*** Opening STUDY MATERIAL ***

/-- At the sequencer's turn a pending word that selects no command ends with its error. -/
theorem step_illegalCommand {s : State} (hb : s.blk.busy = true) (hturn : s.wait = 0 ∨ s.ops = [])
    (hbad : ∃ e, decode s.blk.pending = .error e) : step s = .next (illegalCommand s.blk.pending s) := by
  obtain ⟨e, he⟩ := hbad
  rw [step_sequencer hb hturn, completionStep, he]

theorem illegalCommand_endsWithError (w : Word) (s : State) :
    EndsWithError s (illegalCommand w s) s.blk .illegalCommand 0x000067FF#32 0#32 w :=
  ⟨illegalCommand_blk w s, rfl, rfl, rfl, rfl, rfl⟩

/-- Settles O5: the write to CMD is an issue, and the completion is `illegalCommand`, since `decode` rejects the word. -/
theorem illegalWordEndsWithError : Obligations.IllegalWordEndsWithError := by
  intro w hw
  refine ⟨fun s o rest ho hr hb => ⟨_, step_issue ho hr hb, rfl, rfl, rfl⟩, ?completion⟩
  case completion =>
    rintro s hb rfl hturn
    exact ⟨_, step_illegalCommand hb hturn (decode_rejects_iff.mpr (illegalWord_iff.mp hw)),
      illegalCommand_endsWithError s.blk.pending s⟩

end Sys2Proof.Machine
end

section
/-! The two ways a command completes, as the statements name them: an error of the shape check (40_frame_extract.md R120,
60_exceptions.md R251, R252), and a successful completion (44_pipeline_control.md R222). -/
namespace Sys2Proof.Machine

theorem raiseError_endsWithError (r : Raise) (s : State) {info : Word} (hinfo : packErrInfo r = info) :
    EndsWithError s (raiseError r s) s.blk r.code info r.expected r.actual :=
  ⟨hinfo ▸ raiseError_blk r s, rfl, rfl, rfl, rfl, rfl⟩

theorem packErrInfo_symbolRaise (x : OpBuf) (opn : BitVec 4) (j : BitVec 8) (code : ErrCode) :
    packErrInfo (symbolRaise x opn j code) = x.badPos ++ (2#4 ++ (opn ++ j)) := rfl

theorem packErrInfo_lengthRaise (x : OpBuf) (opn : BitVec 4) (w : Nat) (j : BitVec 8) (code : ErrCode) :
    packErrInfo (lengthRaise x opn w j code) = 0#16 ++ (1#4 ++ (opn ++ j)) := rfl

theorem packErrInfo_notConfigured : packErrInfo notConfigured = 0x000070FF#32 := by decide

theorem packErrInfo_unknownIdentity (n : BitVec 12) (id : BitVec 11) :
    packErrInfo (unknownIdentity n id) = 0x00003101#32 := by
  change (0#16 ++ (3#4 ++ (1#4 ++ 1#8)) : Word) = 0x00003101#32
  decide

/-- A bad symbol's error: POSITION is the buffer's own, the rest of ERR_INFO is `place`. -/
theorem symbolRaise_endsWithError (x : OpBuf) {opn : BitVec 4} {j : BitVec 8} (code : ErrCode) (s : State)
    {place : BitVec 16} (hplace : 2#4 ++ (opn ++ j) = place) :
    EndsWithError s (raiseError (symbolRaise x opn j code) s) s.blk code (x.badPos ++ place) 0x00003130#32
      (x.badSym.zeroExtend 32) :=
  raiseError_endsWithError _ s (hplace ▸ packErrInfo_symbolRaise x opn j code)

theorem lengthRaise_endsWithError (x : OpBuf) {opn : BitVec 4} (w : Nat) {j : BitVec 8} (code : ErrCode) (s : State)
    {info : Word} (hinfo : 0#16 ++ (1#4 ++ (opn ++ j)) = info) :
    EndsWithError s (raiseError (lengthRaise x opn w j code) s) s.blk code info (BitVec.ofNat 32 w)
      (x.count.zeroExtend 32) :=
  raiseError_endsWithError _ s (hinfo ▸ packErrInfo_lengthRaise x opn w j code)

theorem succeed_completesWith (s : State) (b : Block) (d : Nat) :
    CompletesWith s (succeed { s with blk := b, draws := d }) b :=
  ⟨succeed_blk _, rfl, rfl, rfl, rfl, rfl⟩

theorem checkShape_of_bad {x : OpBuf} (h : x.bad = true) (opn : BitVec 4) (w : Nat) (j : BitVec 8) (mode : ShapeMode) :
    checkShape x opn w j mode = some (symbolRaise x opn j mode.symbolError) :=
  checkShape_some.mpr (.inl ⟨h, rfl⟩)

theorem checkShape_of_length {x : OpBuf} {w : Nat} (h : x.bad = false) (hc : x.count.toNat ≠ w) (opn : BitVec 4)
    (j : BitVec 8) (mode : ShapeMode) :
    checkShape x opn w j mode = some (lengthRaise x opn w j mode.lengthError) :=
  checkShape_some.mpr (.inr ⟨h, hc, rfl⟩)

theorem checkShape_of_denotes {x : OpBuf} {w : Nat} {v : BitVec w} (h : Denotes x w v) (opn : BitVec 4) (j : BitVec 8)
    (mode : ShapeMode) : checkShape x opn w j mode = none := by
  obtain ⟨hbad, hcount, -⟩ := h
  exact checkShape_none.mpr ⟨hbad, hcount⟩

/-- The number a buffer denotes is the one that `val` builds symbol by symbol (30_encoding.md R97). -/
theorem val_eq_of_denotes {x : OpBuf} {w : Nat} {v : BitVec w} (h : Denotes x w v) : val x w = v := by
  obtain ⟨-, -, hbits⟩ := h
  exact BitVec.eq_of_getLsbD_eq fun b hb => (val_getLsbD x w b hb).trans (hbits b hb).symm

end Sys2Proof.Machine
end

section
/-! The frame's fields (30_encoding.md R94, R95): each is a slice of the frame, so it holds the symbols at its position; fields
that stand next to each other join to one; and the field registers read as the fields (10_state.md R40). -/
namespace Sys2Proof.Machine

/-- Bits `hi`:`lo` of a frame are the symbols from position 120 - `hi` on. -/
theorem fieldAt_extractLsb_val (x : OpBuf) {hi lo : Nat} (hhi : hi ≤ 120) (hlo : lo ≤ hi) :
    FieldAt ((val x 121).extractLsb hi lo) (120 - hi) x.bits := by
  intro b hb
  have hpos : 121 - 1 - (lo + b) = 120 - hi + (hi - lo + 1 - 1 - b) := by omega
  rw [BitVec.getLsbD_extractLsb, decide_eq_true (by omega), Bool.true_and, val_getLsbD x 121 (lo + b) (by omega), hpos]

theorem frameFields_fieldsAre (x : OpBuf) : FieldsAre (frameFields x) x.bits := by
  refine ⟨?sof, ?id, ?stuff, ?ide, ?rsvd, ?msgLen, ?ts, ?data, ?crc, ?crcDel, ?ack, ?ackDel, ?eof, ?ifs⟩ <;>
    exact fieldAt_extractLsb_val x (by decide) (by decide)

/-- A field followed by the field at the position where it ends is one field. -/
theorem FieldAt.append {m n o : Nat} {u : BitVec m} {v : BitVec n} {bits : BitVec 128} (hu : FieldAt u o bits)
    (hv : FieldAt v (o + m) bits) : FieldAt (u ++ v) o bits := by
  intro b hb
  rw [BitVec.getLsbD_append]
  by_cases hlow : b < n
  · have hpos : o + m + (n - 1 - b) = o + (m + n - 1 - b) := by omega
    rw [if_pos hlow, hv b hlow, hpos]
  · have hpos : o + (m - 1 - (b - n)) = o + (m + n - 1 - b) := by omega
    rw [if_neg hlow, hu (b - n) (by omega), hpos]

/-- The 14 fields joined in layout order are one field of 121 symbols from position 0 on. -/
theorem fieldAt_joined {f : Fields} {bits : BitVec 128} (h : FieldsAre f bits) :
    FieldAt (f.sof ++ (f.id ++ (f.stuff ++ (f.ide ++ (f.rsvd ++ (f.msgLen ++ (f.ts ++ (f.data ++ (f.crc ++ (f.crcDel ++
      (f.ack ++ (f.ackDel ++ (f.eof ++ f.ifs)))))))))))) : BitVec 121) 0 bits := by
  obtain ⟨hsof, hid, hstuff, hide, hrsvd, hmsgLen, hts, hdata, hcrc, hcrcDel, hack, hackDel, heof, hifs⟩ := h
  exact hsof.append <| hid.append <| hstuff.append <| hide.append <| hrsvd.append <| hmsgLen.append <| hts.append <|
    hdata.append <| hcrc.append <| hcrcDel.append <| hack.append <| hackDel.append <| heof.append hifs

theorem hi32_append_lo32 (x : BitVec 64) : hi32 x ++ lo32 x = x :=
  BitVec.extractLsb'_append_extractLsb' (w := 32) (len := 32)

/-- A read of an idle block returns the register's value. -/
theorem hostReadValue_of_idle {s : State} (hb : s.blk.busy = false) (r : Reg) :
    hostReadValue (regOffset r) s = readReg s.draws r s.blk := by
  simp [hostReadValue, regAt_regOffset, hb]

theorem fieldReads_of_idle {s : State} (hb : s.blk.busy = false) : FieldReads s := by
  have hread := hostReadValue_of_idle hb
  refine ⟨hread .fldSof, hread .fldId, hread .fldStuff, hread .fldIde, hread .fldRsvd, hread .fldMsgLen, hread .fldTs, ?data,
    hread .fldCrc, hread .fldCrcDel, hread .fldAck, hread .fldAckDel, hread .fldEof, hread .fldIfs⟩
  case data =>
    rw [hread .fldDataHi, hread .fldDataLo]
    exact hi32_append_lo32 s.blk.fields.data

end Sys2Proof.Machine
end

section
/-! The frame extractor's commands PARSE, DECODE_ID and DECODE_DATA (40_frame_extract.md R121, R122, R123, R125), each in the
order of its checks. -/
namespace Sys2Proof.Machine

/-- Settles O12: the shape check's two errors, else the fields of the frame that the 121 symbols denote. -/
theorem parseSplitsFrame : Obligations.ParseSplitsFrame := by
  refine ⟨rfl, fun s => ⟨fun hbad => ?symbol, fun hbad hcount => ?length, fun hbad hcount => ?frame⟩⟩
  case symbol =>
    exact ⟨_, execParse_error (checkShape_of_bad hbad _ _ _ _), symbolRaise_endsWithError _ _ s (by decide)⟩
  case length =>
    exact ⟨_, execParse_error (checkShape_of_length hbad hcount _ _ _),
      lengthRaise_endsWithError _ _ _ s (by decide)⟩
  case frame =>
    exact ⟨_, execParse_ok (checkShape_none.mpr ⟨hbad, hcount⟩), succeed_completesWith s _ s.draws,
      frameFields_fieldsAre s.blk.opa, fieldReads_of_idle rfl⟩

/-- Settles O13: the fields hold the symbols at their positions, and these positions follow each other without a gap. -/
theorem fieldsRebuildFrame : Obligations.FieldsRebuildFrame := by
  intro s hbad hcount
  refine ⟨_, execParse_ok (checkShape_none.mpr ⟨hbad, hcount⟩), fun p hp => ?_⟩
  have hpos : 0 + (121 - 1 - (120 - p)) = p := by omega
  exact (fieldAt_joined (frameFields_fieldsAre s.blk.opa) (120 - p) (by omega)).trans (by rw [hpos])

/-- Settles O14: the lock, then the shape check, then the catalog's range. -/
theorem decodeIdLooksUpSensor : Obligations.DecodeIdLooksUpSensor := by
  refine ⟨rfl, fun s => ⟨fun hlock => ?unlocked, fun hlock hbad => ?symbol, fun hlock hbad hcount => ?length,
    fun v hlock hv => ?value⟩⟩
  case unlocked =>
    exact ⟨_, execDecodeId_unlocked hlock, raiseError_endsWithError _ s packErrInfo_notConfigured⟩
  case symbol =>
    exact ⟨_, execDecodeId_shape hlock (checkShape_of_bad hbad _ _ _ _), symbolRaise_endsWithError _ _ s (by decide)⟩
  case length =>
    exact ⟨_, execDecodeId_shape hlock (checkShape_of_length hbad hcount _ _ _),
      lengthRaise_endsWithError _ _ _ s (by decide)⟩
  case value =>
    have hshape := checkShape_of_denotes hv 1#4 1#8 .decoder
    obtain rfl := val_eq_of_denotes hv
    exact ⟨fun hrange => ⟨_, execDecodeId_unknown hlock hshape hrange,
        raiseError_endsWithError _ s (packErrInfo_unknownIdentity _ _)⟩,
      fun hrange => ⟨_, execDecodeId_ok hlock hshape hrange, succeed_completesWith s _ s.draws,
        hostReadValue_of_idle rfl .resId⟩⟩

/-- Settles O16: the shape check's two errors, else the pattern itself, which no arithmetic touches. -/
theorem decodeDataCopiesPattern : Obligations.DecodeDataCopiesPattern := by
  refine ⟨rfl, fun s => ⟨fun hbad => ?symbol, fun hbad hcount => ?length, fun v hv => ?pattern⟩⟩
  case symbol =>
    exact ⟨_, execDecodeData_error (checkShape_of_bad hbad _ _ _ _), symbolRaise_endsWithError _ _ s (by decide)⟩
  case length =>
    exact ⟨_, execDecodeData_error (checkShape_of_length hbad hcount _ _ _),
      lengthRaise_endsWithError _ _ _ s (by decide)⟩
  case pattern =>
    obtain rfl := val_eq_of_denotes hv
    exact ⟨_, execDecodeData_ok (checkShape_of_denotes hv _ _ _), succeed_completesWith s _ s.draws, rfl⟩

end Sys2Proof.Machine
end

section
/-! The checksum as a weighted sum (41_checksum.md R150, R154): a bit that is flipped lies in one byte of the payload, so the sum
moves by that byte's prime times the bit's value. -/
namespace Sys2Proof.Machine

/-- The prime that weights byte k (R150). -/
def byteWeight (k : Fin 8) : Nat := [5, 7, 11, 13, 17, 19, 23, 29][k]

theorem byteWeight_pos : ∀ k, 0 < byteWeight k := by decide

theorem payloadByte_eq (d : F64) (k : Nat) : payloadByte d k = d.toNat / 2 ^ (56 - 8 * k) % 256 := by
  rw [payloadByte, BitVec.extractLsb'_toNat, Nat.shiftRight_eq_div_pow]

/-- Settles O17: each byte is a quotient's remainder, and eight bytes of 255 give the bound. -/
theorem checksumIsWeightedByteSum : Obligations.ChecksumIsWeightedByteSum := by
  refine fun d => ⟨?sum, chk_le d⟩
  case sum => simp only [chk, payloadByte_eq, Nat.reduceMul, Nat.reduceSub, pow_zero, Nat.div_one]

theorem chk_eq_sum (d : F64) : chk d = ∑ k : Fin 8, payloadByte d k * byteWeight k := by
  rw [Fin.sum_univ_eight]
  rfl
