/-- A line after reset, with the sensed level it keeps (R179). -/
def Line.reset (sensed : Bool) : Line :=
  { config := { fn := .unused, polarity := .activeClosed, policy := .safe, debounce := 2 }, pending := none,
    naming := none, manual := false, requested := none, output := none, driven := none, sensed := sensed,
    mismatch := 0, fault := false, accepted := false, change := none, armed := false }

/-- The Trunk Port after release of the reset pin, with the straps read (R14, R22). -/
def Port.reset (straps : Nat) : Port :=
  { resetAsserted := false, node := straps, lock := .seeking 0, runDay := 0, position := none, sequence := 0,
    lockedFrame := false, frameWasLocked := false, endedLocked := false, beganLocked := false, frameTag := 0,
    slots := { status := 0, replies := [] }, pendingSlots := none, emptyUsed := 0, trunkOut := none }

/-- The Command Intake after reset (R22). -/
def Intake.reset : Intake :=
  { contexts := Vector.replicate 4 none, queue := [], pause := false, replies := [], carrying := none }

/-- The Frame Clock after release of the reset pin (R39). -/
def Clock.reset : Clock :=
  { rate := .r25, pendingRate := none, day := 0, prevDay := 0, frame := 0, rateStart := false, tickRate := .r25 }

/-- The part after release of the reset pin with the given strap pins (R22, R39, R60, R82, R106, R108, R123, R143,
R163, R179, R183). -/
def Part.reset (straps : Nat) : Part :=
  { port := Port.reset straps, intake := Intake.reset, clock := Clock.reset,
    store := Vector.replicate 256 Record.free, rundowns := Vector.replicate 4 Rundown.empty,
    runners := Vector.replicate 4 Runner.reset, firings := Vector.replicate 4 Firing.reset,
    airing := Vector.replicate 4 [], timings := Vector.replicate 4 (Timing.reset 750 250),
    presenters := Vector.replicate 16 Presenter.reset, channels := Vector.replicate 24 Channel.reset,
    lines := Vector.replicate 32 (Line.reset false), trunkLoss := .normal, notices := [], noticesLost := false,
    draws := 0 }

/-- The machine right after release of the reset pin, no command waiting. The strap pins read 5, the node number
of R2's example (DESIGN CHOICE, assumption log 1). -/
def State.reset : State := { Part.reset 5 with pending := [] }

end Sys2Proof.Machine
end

*** Closing STUDY MATERIAL ***

## ACTIVITY
Give again, exactly as written, the lines running from the first line of the data above through the line that contains "w s, rfl, rfl, rfl, rfl, rfl⟩".

## TASK OUTPUT
/-- At the sequencer's turn a pending word that selects no command ends with its error. -/
theorem step_illegalCommand {s : State} (hb : s.blk.busy = true) (hturn : s.wait = 0 ∨ s.ops = [])
    (hbad : ∃ e, decode s.blk.pending = .error e) : step s = .next (illegalCommand s.blk.pending s) := by
  obtain ⟨e, he⟩ := hbad
  rw [step_sequencer hb hturn, completionStep, he]

theorem illegalCommand_endsWithError (w : Word) (s : State) :
    EndsWithError s (illegalCommand w s) s.blk .illegalCommand 0x000067FF#32 0#32 w :=
  ⟨illegalCommand_blk w s, rfl, rfl, rfl, rfl, rfl⟩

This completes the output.